Menempuh perjalanan sekitar 15 kilometer dari jalan poros Mamuju menuju Desa Lebani, merupakan tantangan terbesar yang dihadapi untuk sampai ke titik tujuan. Desa Lebani yang terletak di pesisir pantai, memiliki akses yang sulit ditempuh kendaraan, kami harus melalui sekitar empat jalur tanjakan dan turunan curam.
Butuh sekitar dua jam perjalanan hingga pukul tiga sore, kami tiba di Desa Lebani.

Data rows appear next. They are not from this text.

-- ==== Sys2Proof/Laws/Panel.lean ====
section
/-! SUPPORT. What the serial characters and the presses of a running cycle can do. -/

namespace Sys2Proof.Machine

/-! ## Delimiters and newlines -/

/-- In base 8 a delimiter keeps the base, whatever the open points. -/
@[simp] theorem hexAfterDelimiter_base8 (rules : SerialRules) (pending : Option Nat) :
    hexAfterDelimiter rules false pending = false := rfl

/-- With no value pending, the end of a load adds no byte. -/
@[simp] theorem endValue_none (rules : SerialRules) (stop : Option Byte) :
    endValue rules stop none = [] := by
  simp [endValue, flushValue]

/-- A delimiter that ends a value resets the base exactly where an `x` holds for one value. -/
@[simp] theorem hexAfterDelimiter_some (rules : SerialRules) (hex : Bool) (n : Nat) :
    hexAfterDelimiter rules hex (some n) = (hex && rules.baseSticks) := by
  simp [hexAfterDelimiter]

/-- A delimiter is what the loader takes for one in base 8. -/
theorem isDelimiter_iff (rules : SerialRules) (c : Byte) :
    isDelimiter c = true ↔
      digitValue rules false c = none ∧ isStopChar c = false ∧ isHexChar c = false := by
  by_cases h : 48 ≤ c.toNat ∧ c.toNat ≤ 55 <;> simp [isDelimiter, isOctalDigit, digitValue, h]

/-- A newline is made of delimiters. -/
theorem newlineOf_isDelimiter (chars : List Byte) : ∀ c ∈ newlineOf chars, isDelimiter c = true := by
  have hf : ∀ c ∈ chars.filter isDelimiter, isDelimiter c = true := fun c hc => (List.mem_filter.mp hc).2
  unfold newlineOf
  split
  · decide
  · rename_i h; exact h ▸ hf

theorem newlineOf_ne_nil (chars : List Byte) : newlineOf chars ≠ [] := by
  unfold newlineOf; split <;> simp

/-- Every list of one or more delimiters is a newline. -/
theorem newlineOf_eq_self (chars : List Byte) (hne : chars ≠ []) (h : ∀ c ∈ chars, isDelimiter c = true) :
    newlineOf chars = chars := by
  unfold newlineOf
  rw [List.filter_eq_self.mpr h]
  cases chars with
  | nil => exact absurd rfl hne
  | cons => rfl

/-! ## Presses while running -/

/-- What presses while running never change. -/
def SamePressed (s t : State) : Prop := t.params = s.params ∧ t.keep = s.keep ∧ t.cursor = s.cursor

theorem SamePressed.trans {s t u : State} (h : SamePressed s t) (h' : SamePressed t u) :
    SamePressed s u := ⟨h'.1.trans h.1, h'.2.1.trans h.2.1, h'.2.2.trans h.2.2⟩

theorem OnlyAsks.samePressed {s t : State} (h : OnlyAsks s t) : SamePressed s t :=
  ⟨h.1.params, h.2.2, h.1.2.2.1⟩

/-- A digit changes `M`, the display and what was asked, and nothing else. -/
theorem digitPress_effect (k : Fin 8) (partner : Option Button) (s : State) :
    SamePressed s (digitPress k partner s) ∧ (digitPress k partner s).run = s.run ∧
    (digitPress k partner s).delay = s.delay := by
  unfold digitPress
  split
  · have h := askCanned_onlyAsks s k
    simp [cannedCommand, SamePressed, h.samePressed.1, h.samePressed.2.1, h.samePressed.2.2, h.1.1,
      h.1.2.2.2.1]
  · simp [digitCommand, SamePressed]

/-- So does `CLR`. -/
theorem clearPress_effect (partner : Option Button) (s : State) :
    SamePressed s (clearPress partner s) ∧ (clearPress partner s).run = s.run ∧
    (clearPress partner s).delay = s.delay := by
  unfold clearPress; split <;> simp [blankCommand, clearCommand, SamePressed]

/-- `STOP` changes `run`, the mode and the delay, and nothing else. -/
theorem stopCommand_effect (partner : Option Button) (s : State) :
    SamePressed s (stopCommand partner s) ∧ (stopCommand partner s).run = false ∧
    (stopCommand partner s).mode = .run ∧ (stopCommand partner s).mem = s.mem ∧
    (stopCommand partner s).disp = s.disp := by
  unfold stopCommand; split <;> simp [SamePressed]

/-- What one press while running can do: `STOP` ends the run, and any other button leaves `run` and the
delay. -/
theorem dispatchRunning_effect (b : Button) (partner : Option Button) (s : State) :
    SamePressed s (dispatchRunning b partner s) ∧
    (b ≠ .stop → (dispatchRunning b partner s).run = s.run ∧
      (dispatchRunning b partner s).delay = s.delay) ∧
    (b = .stop → (dispatchRunning b partner s).run = false) := by
  cases b with
  | digit k => exact ⟨(digitPress_effect k partner s).1, fun _ => (digitPress_effect k partner s).2, nofun⟩
  | clr => exact ⟨(clearPress_effect partner s).1, fun _ => (clearPress_effect partner s).2, nofun⟩
  | stop => exact ⟨(stopCommand_effect partner s).1, fun h => absurd rfl h,
      fun _ => (stopCommand_effect partner s).2.1⟩
  | disp | set | read | store | start => exact ⟨⟨rfl, rfl, rfl⟩, fun _ => ⟨rfl, rfl⟩, nofun⟩

/-- What the presses of a running cycle can do: a run that is over stays over. -/
theorem pressesRunning_effect (held : BitVec 16) (presses : List Button) (s : State) :
    SamePressed s (pressesRunning held presses s) ∧
    (.stop ∉ presses → (pressesRunning held presses s).run = s.run ∧
      (pressesRunning held presses s).delay = s.delay) ∧
    (.stop ∈ presses ∨ s.run = false → (pressesRunning held presses s).run = false) := by
  induction presses generalizing s with
  | nil => exact ⟨⟨rfl, rfl, rfl⟩, fun _ => ⟨rfl, rfl⟩, by simp [pressesRunning]⟩
  | cons b rest ih =>
    obtain ⟨h1, h2, h3⟩ := dispatchRunning_effect b (chordPartner s.params held b) s
    obtain ⟨k1, k2, k3⟩ := ih (dispatchRunning b (chordPartner s.params held b) s)
    refine ⟨h1.trans k1, fun h => ?_, fun h => k3 ?_⟩
    · simp only [List.mem_cons, not_or] at h
      have hb := h2 (Ne.symm h.1)
      exact ⟨(k2 h.2).1.trans hb.1, (k2 h.2).2.trans hb.2⟩
    · by_cases hb : b = .stop
      · exact .inr (h3 hb)
      · rw [(h2 hb).1]
        simpa [Ne.symm hb] using h

/-- The presses of a running cycle whose sample arrived. -/
theorem State.sampleRunning_of_some {s : State} {sm : Sample} (h : (s.askSample false).1 = some sm) :
    s.sampleRunning =
      pressesRunning sm.state (newPresses s.params sm) (s.askSample false).2 := by
  unfold State.sampleRunning; rw [h]

end Sys2Proof.Machine
end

Kami kembali disuguhkan dengan pemandangan yang memperihatinkan, warga pesisir pantai mengungsi di pinggir jalan yang jauh dari pemukiman untuk menghindari sunami.
Sebelum menyalurkan bantuan terlebih dahulu, kami mampir ke rumah kepala Desa Lebani agar bantuan dapat terkoordinir dengan baik. Aliansi Peduli Sulbar mulai membagikan bantuan sembako dan keperluan lain yang dibutuhkan. Satu persatu peserta membagikan secara langsung ke warga setempat. Raut wajah kebahagiaan terpancar dan ucapan terima kasih yang tiada henti.
Menurut informasi yang kami dapatkan, bantuan ini merupakan yang pertama kali datang. Hingga tiba adzan magrib donasi pun selesai untuk disalurkan.
Meskipun sumbangan yang kami bawa masih jauh dari kata cukup, namun setidaknya bisa memenuhi kebutuhan sementara masyarakat sambil menunggu bantuan yang akan datang.
Seketika saya kembali bersyukur dapat sedikit bermanfaat untuk orang sekitar. Jangan takut berkorban untuk orang lain. Bila bisa membantu sesama, tandanya kita bisa bermanfaat.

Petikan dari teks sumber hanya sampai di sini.